# Work instruction
Reproduce, please, only the lines from the first line below to the line containing "have hm : cn", inclusive.
•••
-- ==== Sys2Proof/Laws/Models.lean ====
section
/-! SUPPORT. The probability models: what an initialisation and an observation leave satisfies the invariants of
10_state.md R37 and R39. -/

namespace Sys2Proof.Machine

theorem u32_toNat_of_lt {n : Nat} (h : n < 2 ^ 32) : (u32 n).toNat = n := by
  simp [u32]
  omega

/-! ## Bit models (R37) -/

theorem bmInitial_wf : bmInitial.wf := by decide

/-- The cached probability of legal counts is a legal fraction of 2^13 (R172). -/
theorem bmProbability_bounds (c0 cn : Nat) (h0 : 1 ≤ c0) (h1 : c0 < cn) (h2 : cn ≤ 8192) :
    1 ≤ (c0 * (0x80000000 / cn)) >>> 18 ∧ (c0 * (0x80000000 / cn)) >>> 18 ≤ 8191 := by
  have hq : 2 ^ 18 ≤ 0x80000000 / cn := by
    rw [Nat.le_div_iff_mul_le (by omega)]
    omega
  have hm : cn * (0x80000000 / cn) ≤ 0x80000000 := Nat.mul_div_le _ _
  have ha : 1 * (0x80000000 / cn) ≤ c0 * (0x80000000 / cn) := Nat.mul_le_mul_right _ h0
  have hb : (c0 + 1) * (0x80000000 / cn) ≤ cn * (0x80000000 / cn) := Nat.mul_le_mul_right _ h1
  rw [Nat.add_mul, Nat.one_mul] at hb
  rw [Nat.shiftRight_eq_div_pow]
  omega

/-- The counts after an update (R172). -/
theorem bmCounts_bounds (m : BitModel) (h0 : 1 ≤ m.c0.toNat) (h1 : m.c0.toNat < m.cn.toNat + m.cycle.toNat)
    (h2 : 2 ≤ m.cn.toNat) (h3 : m.cn.toNat ≤ 8192) (h4 : m.cycle.toNat ≤ 64) :
    1 ≤ (bmCounts m).1 ∧ (bmCounts m).1 < (bmCounts m).2 ∧ 2 ≤ (bmCounts m).2 ∧ (bmCounts m).2 ≤ 8192 := by
  unfold bmCounts BM_MAX_COUNT
  by_cases h : 8192 < m.cn.toNat + m.cycle.toNat
  · simp only [h, if_true, Nat.shiftRight_eq_div_pow, Nat.pow_one]
    split <;> omega
  · simp only [h, if_false]
    omega

/-- BmUpdate on a model whose countdown has ended re-establishes the invariants (R37, R172). -/
theorem bmUpdate_wf (m : BitModel) (h0 : 1 ≤ m.c0.toNat) (h1 : m.c0.toNat < m.cn.toNat + m.cycle.toNat)
    (h2 : 2 ≤ m.cn.toNat) (h3 : m.cn.toNat ≤ 8192) (h4 : 4 ≤ m.cycle.toNat) (h5 : m.cycle.toNat ≤ 64) :
    (bmUpdate m).wf := by
  obtain ⟨a1, a2, a3, a4⟩ := bmCounts_bounds m h0 h1 h2 h3 h5
  obtain ⟨b1, b2⟩ := bmProbability_bounds _ _ a1 a2 a4
  have hc : 4 ≤ min BM_MAX_CYCLE ((5 * m.cycle.toNat) >>> 2) ∧ min BM_MAX_CYCLE ((5 * m.cycle.toNat) >>> 2) ≤ 64 := by
    rw [Nat.shiftRight_eq_div_pow]
    unfold BM_MAX_CYCLE
    omega
  unfold BitModel.wf bmUpdate
  simp only
  rw [u32_toNat_of_lt (by omega), u32_toNat_of_lt (by omega), u32_toNat_of_lt (by omega), u32_toNat_of_lt (by omega)]
  omega

/-- Observing a bit keeps the invariants (R37, R173). -/
theorem bmObserve_wf (bit : BitVec 1) (m : BitModel) (h : m.wf) : (bmObserve bit m).wf := by
  obtain ⟨h1, h2, h3, h4, h5, h6, h7, h8, h9, h10⟩ := h
  have hu : (u32 (m.left.toNat - 1)).toNat = m.left.toNat - 1 := u32_toNat_of_lt (by omega)
  have hv : (u32 (m.c0.toNat + 1)).toNat = m.c0.toNat + 1 := u32_toNat_of_lt (by omega)
  have key : ∀ c : Word, 1 ≤ c.toNat → c.toNat ≤ m.c0.toNat + 1 → (bmCountdown { m with c0 := c }).wf := by
    intro c hc1 hc2
    unfold bmCountdown
    by_cases hz : u32 (m.left.toNat - 1) = 0#32
    · simp only [hz, if_true]
      have h0 : m.left.toNat - 1 = 0 := by
        rw [← hu, hz]
        rfl
      exact bmUpdate_wf _ hc1 (by show c.toNat < m.cn.toNat + m.cycle.toNat; omega) h7 h8 h3 h4
    · simp only [hz, if_false]
      have h0 : m.left.toNat - 1 ≠ 0 := fun h => hz (by rw [h]; rfl)
      unfold BitModel.wf
      simp only [hu]
      omega
  unfold bmObserve bmCount
  split
  · exact key _ (by omega) (by omega)
  · exact key m.c0 h5 (by omega)

/-! ## Counts -/

theorem sumCounts_nil : sumCounts [] = 0 := rfl

theorem sumCounts_cons (c : Word) (cs : List Word) : sumCounts (c :: cs) = c.toNat + sumCounts cs := by
  simp [sumCounts]

theorem length_le_sumCounts (cs : List Word) (h : ∀ c ∈ cs, 1 ≤ c.toNat) : cs.length ≤ sumCounts cs := by
  induction cs with
  | nil => exact Nat.le_refl _
  | cons c cs ih =>
    have h1 := h c (by simp)
    have h2 := ih fun x hx => h x (by simp [hx])
    rw [sumCounts_cons, List.length_cons]
    omega

theorem mem_le_sumCounts (cs : List Word) (c : Word) (h : c ∈ cs) : c.toNat ≤ sumCounts cs := by
  induction cs with
  | nil => cases h
  | cons d cs ih =>
    rw [sumCounts_cons]
    rcases List.mem_cons.mp h with rfl | h
    · omega
    · have := ih h
      omega

theorem sumCounts_replicate (n : Nat) : sumCounts (List.replicate n 1#32) = n := by
  induction n with
  | zero => rfl
  | succ n ih =>
    rw [List.replicate_succ, sumCounts_cons, ih]
    show 1 + n = n + 1
    omega

/-- One more observation of a symbol of the alphabet. -/
theorem sumCounts_modify (cs : List Word) (i : Nat) (hi : i < cs.length) (hb : sumCounts cs + 1 < 2 ^ 32) :
    sumCounts (cs.modify i fun c => u32 (c.toNat + 1)) = sumCounts cs + 1 := by
  induction cs generalizing i with
  | nil => cases hi
  | cons c cs ih =>
    rw [sumCounts_cons] at hb ⊢
    cases i with
    | zero =>
      rw [List.modify_zero_cons, sumCounts_cons, u32_toNat_of_lt (by omega)]
      omega
    | succ i =>
      rw [List.modify_succ_cons, sumCounts_cons, ih i (by simpa using hi) (by omega)]
      omega

theorem modify_pos (cs : List Word) (i : Nat) (h : ∀ c ∈ cs, 1 ≤ c.toNat) (hb : sumCounts cs + 1 < 2 ^ 32) :
    ∀ c ∈ cs.modify i (fun c => u32 (c.toNat + 1)), 1 ≤ c.toNat := by
  induction cs generalizing i with
  | nil => simp
  | cons d cs ih =>
    rw [sumCounts_cons] at hb
    cases i with
    | zero =>
      intro c hc
      rw [List.modify_zero_cons] at hc
      rcases List.mem_cons.mp hc with rfl | hc
      · rw [u32_toNat_of_lt (by omega)]
        omega
      · exact h c (by simp [hc])
    | succ i =>
      intro c hc
      rw [List.modify_succ_cons] at hc
      rcases List.mem_cons.mp hc with rfl | hc
      · exact h _ (by simp)
      · exact ih i (fun x hx => h x (by simp [hx])) (by omega) c hc

/-- Halving keeps every count positive and makes the sum about half (R179). -/
theorem sumCounts_halve (cs : List Word) (h : ∀ c ∈ cs, 1 ≤ c.toNat) :
    (∀ c ∈ cs.map (fun c => u32 ((c.toNat + 1) >>> 1)), 1 ≤ c.toNat) ∧
    2 * sumCounts (cs.map fun c => u32 ((c.toNat + 1) >>> 1)) ≤ sumCounts cs + cs.length := by
  have hu : ∀ c : Word, (u32 ((c.toNat + 1) >>> 1)).toNat = (c.toNat + 1) / 2 := fun c => by
    have := c.isLt
    rw [Nat.shiftRight_eq_div_pow, u32_toNat_of_lt (by omega)]
  constructor
  · intro c hc
    obtain ⟨d, hd, rfl⟩ := List.mem_map.mp hc
    have := h d hd
    rw [hu]
    omega
  · induction cs with
    | nil => simp [sumCounts_nil]
    | cons c cs ih =>
      have := ih fun x hx => h x (by simp [hx])
      rw [List.map_cons, sumCounts_cons, sumCounts_cons, hu, List.length_cons]
      omega

/-! ## The cumulative distribution (R178) -/

theorem cumulate_length (scale acc : Nat) (cs : List Word) : (cumulate scale acc cs).length = cs.length := by
  induction cs generalizing acc with
  | nil => rfl
  | cons c cs ih => simp [cumulate, ih]

/-- The cumulative values lie in the range the counts give. -/
theorem cumulate_bounds (scale acc : Nat) (cs : List Word) (h : ∀ c ∈ cs, 1 ≤ c.toNat)
    (hs : scale * (acc + sumCounts cs) ≤ 2 ^ 31) (h1 : 2 ^ 16 ≤ scale) :
    ∀ d ∈ cumulate scale acc cs, (scale * acc) >>> 16 ≤ d.toNat ∧ d.toNat ≤ 32767 := by
  induction cs generalizing acc with
  | nil => simp [cumulate]
  | cons c cs ih =>
    have hc := h c (by simp)
    rw [sumCounts_cons] at hs
    have hlt : scale * acc + scale ≤ 2 ^ 31 := by
      have h2 : scale * (acc + 1) ≤ scale * (acc + (c.toNat + sumCounts cs)) := Nat.mul_le_mul_left _ (by omega)
      rw [Nat.mul_add, Nat.mul_one] at h2
      omega
    intro d hd
    simp only [cumulate, List.mem_cons] at hd
    rcases hd with rfl | hd
    · rw [Nat.shiftRight_eq_div_pow, u32_toNat_of_lt (by omega)]
      omega
    · have h2 := ih (acc + c.toNat) (fun x hx => h x (by simp [hx])) (by rw [Nat.add_assoc]; exact hs) d hd
      refine ⟨Nat.le_trans ?_ h2.1, h2.2⟩
      rw [Nat.shiftRight_eq_div_pow, Nat.shiftRight_eq_div_pow]
      exact Nat.div_le_div_right (Nat.mul_le_mul_left _ (by omega))

theorem cumulate_pairwise (scale acc : Nat) (cs : List Word) (h : ∀ c ∈ cs, 1 ≤ c.toNat)
    (hs : scale * (acc + sumCounts cs) ≤ 2 ^ 31) (h1 : 2 ^ 16 ≤ scale) :
    (cumulate scale acc cs).Pairwise fun a b => a.toNat < b.toNat := by
  induction cs generalizing acc with
  | nil => exact List.Pairwise.nil
  | cons c cs ih =>
    have hc := h c (by simp)
    have hs' := hs
    rw [sumCounts_cons] at hs
    have hcs : ∀ x ∈ cs, 1 ≤ x.toNat := fun x hx => h x (by simp [hx])
    refine List.pairwise_cons.mpr ⟨?_, ih (acc + c.toNat) hcs (by rw [Nat.add_assoc]; exact hs)⟩
    intro d hd
    have hd1 := (cumulate_bounds scale (acc + c.toNat) cs hcs (by rw [Nat.add_assoc]; exact hs) h1 d hd).1
    have h0 := (cumulate_bounds scale acc (c :: cs) h hs' h1 _ (List.mem_cons_self)).2
    have h2 : scale * acc + scale ≤ scale * (acc + c.toNat) := by
      have h3 : scale * (acc + 1) ≤ scale * (acc + c.toNat) := Nat.mul_le_mul_left _ (by omega)
      rw [Nat.mul_add, Nat.mul_one] at h3
      exact h3
    have h4 : scale * acc ≤ 2 ^ 31 := Nat.le_trans (Nat.mul_le_mul_left _ (by omega)) hs
    rw [Nat.shiftRight_eq_div_pow] at hd1 ⊢
    rw [u32_toNat_of_lt (by omega)]
    omega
•••
# Result of this task
-- ==== Sys2Proof/Laws/Models.lean ====
section
/-! SUPPORT. The probability models: what an initialisation and an observation leave satisfies the invariants of
10_state.md R37 and R39. -/

namespace Sys2Proof.Machine

theorem u32_toNat_of_lt {n : Nat} (h : n < 2 ^ 32) : (u32 n).toNat = n := by
  simp [u32]
  omega

/-! ## Bit models (R37) -/

theorem bmInitial_wf : bmInitial.wf := by decide

/-- The cached probability of legal counts is a legal fraction of 2^13 (R172). -/
theorem bmProbability_bounds (c0 cn : Nat) (h0 : 1 ≤ c0) (h1 : c0 < cn) (h2 : cn ≤ 8192) :
    1 ≤ (c0 * (0x80000000 / cn)) >>> 18 ∧ (c0 * (0x80000000 / cn)) >>> 18 ≤ 8191 := by
  have hq : 2 ^ 18 ≤ 0x80000000 / cn := by
    rw [Nat.le_div_iff_mul_le (by omega)]
    omega
  have hm : cn * (0x80000000 / cn) ≤ 0x80000000 := Nat.mul_div_le _ _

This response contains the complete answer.